::: Data in this exercise

-- ==== Sys2Proof/Machine/Access.lean ====
section
/-!
DEFINITION. Accesses from outside: inbound PCIe accesses (R340, R391 to R393), and register writes without a row of their own (R8,
R238) with the values that the register tables say are ignored.

Where the spec leaves open or is read by inference, and what is taken from outside it (DESIGN CHOICE, DEDUCED, PRESUMED):
notes/assumptions/16.md, 17.md, 18.md, 86.md.
-/

namespace Sys2Proof.Machine

open Sys2Proof

/-! ### Inbound PCIe accesses -/

/-- What an inbound access meets: a physical address, or Unsupported Request for want of forwarding between ports (R393) or for any
other reason (R391). -/
inductive Inbound where
  | pa (a : Nat)
  | peer
  | bad
  deriving DecidableEq, Repr

/-- The root port whose window holds a local address (R454). -/
def rootPortOf (a : Nat) : Option Nat :=
  if 0x70000000000 ≤ a ∧ a < 0x71000000000 then some ((a - 0x70000000000) / 0x200000000 + 1) else none

/-- Where an inbound access of a port goes: port 0 through the device aperture (R362, R391); ports 1 to 8 with an address that the
H-die IOMMU has translated (R360, R392); a root port's window of this node is reached only where forwarding is enabled (R393). -/
def State.inbound (s : State) (port : PciePort) (addr : Word) : Inbound :=
  let a := addr.toNat % 2 ^ 56
  let own : Bool := decide (nodeOf a = s.node)
  let win := if own then rootPortOf (localOf a) else none
  if port.val = 0 then
    if ¬ s.flag HIF_PCIE_STAT HIF_PCIE_STAT_EP_UP ∨ ¬ s.flag XLT_APER XLT_APER_VALID ∨ addr.toNat / 2 ^ 56 ≠ s.rd XLT_APER XLT_APER_BASE then
      .bad
    else if win.isSome ∧ ¬ s.flag HIF_PCIE_CFG HIF_PCIE_CFG_PEER_BRIDGE then .peer
    else .pa a
  else if ¬ s.rpUp port.val ∨ 2 ^ 56 ≤ addr.toNat then .bad
  else match win with
  | some p => if p ≠ port.val ∧ ¬ s.flag HIF_PCIE_CFG HIF_PCIE_CFG_RP_P2P then .peer else .pa a
  | none   => .pa a

/-- Unsupported Request. -/
def State.inboundUr (s : State) : State := { s.bump HIF_PCIE_STAT HIF_PCIE_STAT_INB_UR with answer := .error }
def State.peerUr (s : State) : State := { s.bump HIF_PCIE_STAT HIF_PCIE_STAT_PEER_UR with answer := .error }

/-- PCIE_INBOUND_WRITE: EP marks poison (R491); commands come in the order in which the writes become visible (R340). -/
def execPcieInboundWrite (port : PciePort) (addr : Word) (data : List Byte) (ep _relaxed : Bool) (s : State) :
    Host.Outcome State Fault Refusal :=
  match s.inbound port addr with
  | .peer => .next s.peerUr
  | .bad  => .next s.inboundUr
  | .pa a =>
    match s.busWrite 2 false a data ep with
    | (s1, .ok) => .next { s1 with answer := .done }
    | (s1, _)   => .next s1.inboundUr

/-- PCIE_INBOUND_READ; page is the PBMT attribute of the page that translated the address.  A line of another node comes through the
H-die's buffer for a PMA page (R291). -/
def execPcieInboundRead (port : PciePort) (addr : Word) (len : BitVec 13) (page : PageAttr) (s : State) : Host.Outcome State Fault Refusal :=
  match s.inbound port addr with
  | .peer => .next s.peerUr
  | .bad  => .next s.inboundUr
  | .pa a =>
    match (if nodeOf a ≠ s.node ∧ page = .pma ∧ s.rrbOn 0 then s.bufRead 0 a len.toNat else s.busRead 2 false a len.toNat .once) with
    | (s1, .ok bs p) => .next { s1 with answer := .data bs p }
    | (s1, _)        => .next s1.inboundUr

/-! ### Reading descriptors (R372) -/

/-- SQ_READ: the next descriptor an accepted doorbell covers is read, at most 16 ahead, from this node's memory or, as the host answers,
from the host bus; an error or poison stops the ring (R367, R369, R372). -/
def execSqRead (r : RingId) (ans : Answer) (data : Line) (s : State) : Host.Outcome State Fault Refusal :=
  let n := r.val
  let ring := s.ring n
  let k := ring.fetched.length
  if s.ringSt n = rsActive ∧ k < 16 ∧ k < s.sqLevel n ∧ ¬ s.hif.stopped then
    let slot := (s.rd (HIF_RING_PTR n) HIF_RING_PTR_SQ_HEAD + k) % s.ringSize n
    let base := localOf (s.rd (HIF_SQ_BASE n) HIF_SQ_BASE_BASE * 4096) + 64 * slot
    let r : State × Rd :=
      if s.rd (HIF_RING_CFG n) HIF_RING_CFG_LOC = 1 then
        (s, match ans with
          | .ok       => .ok (leBytes 64 data.toNat) false
          | .poisoned => .ok [] true
          | _         => .error)
      else s.localRead 2 base 64
    .next (match r with
    | (s1, .ok bs false) => s1.setRing n { ring with fetched := ring.fetched ++ [BitVec.ofNat 512 (leVal bs)] }
    | (s1, .ok _ true)   => s1.stopRing n 2
    | (s1, _)            => s1.stopRing n 1)
  else .next s

/-! ### Register writes -/

/-- The index of an address in an array of n registers. -/
def arrIdx (base stride n a : Nat) : Option Nat :=
  if base ≤ a ∧ (a - base) % stride = 0 ∧ (a - base) / stride < n then some ((a - base) / stride) else none

/-- A field of the register at an address and whether the value a write gives it is out of the range its table allows. -/
def badFields (a : Nat) (v : Word) : List Fld :=
  let out (f : Fld) (lo hi : Nat) : List Fld := if lo ≤ fget v f ∧ fget v f ≤ hi then [] else [f]
  if a = EPO_LEDGER_CFG 0 ∨ a = EPO_LEDGER_CFG 1 then out EPO_LEDGER_CFG_SIZE 0 25
  else if a = CCH_SC_CARVE 0 ∨ a = CCH_SC_CARVE 1 then out CCH_SC_CARVE_SCRATCH_WAYS 0 8
  else if a = SPW_OBJ_CNT then out SPW_OBJ_CNT_COUNT 0 4096
  else if a = LOU_CFG 0 ∨ a = LOU_CFG 1 then out LOU_CFG_RATE 8 16
  else if a = PWR_PHASE then out PWR_PHASE_INTERVAL_US 100 1000
  else if a = TST_YAR_CFG then out TST_YAR_CFG_HB_US 2 8
  else if a = TST_EVQ_CFG then out TST_EVQ_CFG_LOG2N 6 14
  else if a = PRS_CFG 0 ∨ a = PRS_CFG 1 then out PRS_CFG_COMM_CNT 0 4096
  else []

/-- The communicators of a C-die are fixed while collectives run (R436). -/
def State.prsBusy (s : State) (d : Nat) : Bool := s.rd (PRS_STAT d) PRS_STAT_ACTIVE != 0

/-- Fields that a state of their unit holds fixed. -/
def State.heldFields (s : State) (a : Nat) : List Fld :=
  if (a = PRS_CFG 0 ∧ s.prsBusy 0) ∨ (a = PRS_CFG 1 ∧ s.prsBusy 1) then [PRS_CFG_COMM_CNT] else []

/-- A write that is ignored whole: the object table while a run is in progress (R259), the communicator table while collectives run
(R436), a ledger clear's register while it runs (R228), a thermal limit out of range (R477), a tile group with descriptors queued
(R61). -/
def State.writeIgnored (s : State) (a : Nat) (v : Word) : Bool :=
  if a = SPW_OBJ_BASE ∨ a = SPW_OBJ_CNT then s.flag SPW_STAT SPW_STAT_ACTIVE
  else if a = PRS_COMM_BASE 0 then s.prsBusy 0
  else if a = PRS_COMM_BASE 1 then s.prsBusy 1
  else if a = EPO_LEDGER_CLR 0 ∨ a = EPO_LEDGER_CLR 1 then s.flag a EPO_LEDGER_CLR_BUSY
  else if a = PWR_THERM then
    decide (fget v PWR_THERM_TJ_CRIT < fget v PWR_THERM_TJ_THR + 5) || decide (120 < fget v PWR_THERM_TJ_CRIT)
  else match arrIdx (TIL_GROUP_LO 0) 8 32 a with
  | some i => s.groupQueued (i / 2)
  | none   => false

/-- A base register of a ring is written only while the ring is DISABLED or HOST_LOST; else CFG_REFUSED (R366). -/
def State.ringBase (s : State) (n a : Nat) (v : Word) : State :=
  if s.ringSt n = rsDisabled ∨ s.ringSt n = rsHostLost then s.regWrite a v
  else if s.reg a = v then s
  else s.wr (HIF_RING_STAT n) HIF_RING_STAT_CFG_REFUSED 1

/-- The machine-timer and supervisor-timer interrupts as mtime now stands (R449). -/
def State.timers (s : State) : State :=
  let now := (s.reg MTIME).toNat
  (List.range 96).foldl (fun (t : State) c =>
    let x := t.core c
    t.setCore c { x with mtip := decide ((t.reg (MTIMECMP c)).toNat ≤ now), stip := decide (x.stimecmp.toNat ≤ now) }) s

/-- An MSI-X entry written: one that is unmasked while its message is pending sends it (R386, the PCIe format). -/
def State.msixWrite (s : State) (v : Nat) (w : Word) : State :=
  let s1 := s.regWrite (HIF_MSIX_DATA v) w
  let p := HIF_MSIX_PBA (v / 64)
  if ¬ s1.flag (HIF_MSIX_DATA v) HIF_MSIX_DATA_MASK ∧ bitAt (s1.reg p) (v % 64) then
    (s1.wr p ⟨v % 64, v % 64⟩ 0).message (s1.reg (HIF_MSIX_ADDR v)).toNat (s1.rd (HIF_MSIX_DATA v) HIF_MSIX_DATA_DATA)
  else s1

/-- What follows a write of a register: a group counts anew (R61), a pending message leaves, the timers compare, READ_DQ shows its
eye. -/
def State.afterWrite (s : State) (a : Nat) (v : Word) : State :=
  if a = MTIME then s.timers else
  match arrIdx (MTIMECMP 0) 8 96 a with
  | some c => s.setCore c { s.core c with mtip := decide (v.toNat ≤ (s.reg MTIME).toNat) }
  | none =>
  match arrIdx (TIL_GROUP_LO 0) 8 32 a with
  | some i => { s with hif := { s.hif with groupK := mdel s.hif.groupK (i / 2) } }
  | none =>
  match arrIdx (HBM_MRG_CTL 0) 0x1000000 12 a with
  | some k => s.mrgShow k
  | none => s

/-- A register written under its access codes, with the values its table ignores left out. -/
def State.plainWrite (s : State) (a : Nat) (v : Word) : State :=
  if s.writeIgnored a v then s else
  let v1 := (badFields a v ++ s.heldFields a).foldl (fun w f => fset w f (s.rd a f)) v
  (s.regWrite a v1).afterWrite a v1

/-! ### Registers that start something -/

/-- What a start bit begins, after what came before it. -/
def thenRun (o : Host.Outcome State Fault Refusal) (b : Bool) (f : State → Host.Outcome State Fault Refusal) :
    Host.Outcome State Fault Refusal :=
  match o with
  | .next s => if b then f s else .next s
  | x       => x

/-- The field f of a value that is a start bit. -/
def starts (v : Word) (f : Fld) : Bool := fget v f == 1

/-- The start bits of the registers of a tile, of a C-die's Loupe, ledger and Prism, of Speedwell and of the caches, in ascending
order of their bits (R8, R59, R125, R126, R220, R228, R257, R283, R294, R432). -/
def State.startUnits (s : State) (a : Nat) (v : Word) : Host.Outcome State Fault Refusal :=
  if a = SPW_CTL then
    thenRun (thenRun (.next s) (starts v SPW_CTL_CLEAR_FAILED) execSpwClearFailed) (starts v SPW_CTL_ABORT) execSpwAbort
  else if a = CCH_MNT_CTL then thenRun (.next s) (starts v CCH_MNT_CTL_GO) (fun t => execCchMntGo v t)
  else if a = CCH_RRB_INV then
    thenRun (.next s) (starts v CCH_RRB_INV_GO)
      (fun t => execCchRrbInvGo (starts v CCH_RRB_INV_BY_NODE) (BitVec.ofNat 13 (fget v CCH_RRB_INV_NODE)) t)
  else match arrIdx (LOU_CTL 0) 0x100000 2 a with
  | some d =>
    thenRun (thenRun (thenRun (.next s) (starts v LOU_CTL_RESUME) (fun t => execLouResume (Fin.ofNat 2 d) t))
      (starts v LOU_CTL_CLEAR) (fun t => execLouClear (Fin.ofNat 2 d) t))
      (starts v LOU_CTL_POP) (fun t => execLouPop (Fin.ofNat 2 d) t)
  | none =>
  match arrIdx (EPO_LEDGER_CLR 0) 0x40 2 a with
  | some d => thenRun (.next s) (starts v EPO_LEDGER_CLR_GO) (fun t => execLedgerClearGo (Fin.ofNat 2 d) v t)
  | none =>
  match arrIdx (PRS_CTL 0) 0x100000 2 a with
  | some d =>
    thenRun (.next s) (starts v PRS_CTL_ABORT) (fun t => execPrsAbort (Fin.ofNat 2 d) (BitVec.ofNat 12 (fget v PRS_CTL_COMM)) t)
  | none =>
  match arrIdx (EPO_CTL 0) 0x200 96 a with
  | some n =>
    thenRun (thenRun (.next s) (starts v EPO_CTL_RELEASE) (fun t => execEpoCtlRelease (Fin.ofNat 96 n) t))
      (starts v EPO_CTL_FLUSH) (fun t => execEpoCtlFlush (Fin.ofNat 96 n) t)
  | none =>
  match arrIdx (TIL_DMA_STAT 0 0) 8 (96 * 0x200000) a with
  | some i =>
    if i % 0x200000 < 8 then
      thenRun (thenRun (.next s) (starts v TIL_DMA_STAT_RESUME)
        (fun t => execTilDmaResume (Fin.ofNat 96 (i / 0x200000)) (Fin.ofNat 8 (i % 0x200000)) t))
        (starts v TIL_DMA_STAT_FLUSH) (fun t => execTilDmaFlush (Fin.ofNat 96 (i / 0x200000)) (Fin.ofNat 8 (i % 0x200000)) t)
    else .next s
  | none => .next s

::::::

- **What is required**
Which lines of the data contain "translated"? Copy them all.

- **Response area**
H-die IOMMU has translated (R360, R392); a root port's window of this node is reached only where forwarding is enabled (R393). -/
/-- PCIE_INBOUND_READ; page is the PBMT attribute of the page that translated the address.  A line of another node comes through the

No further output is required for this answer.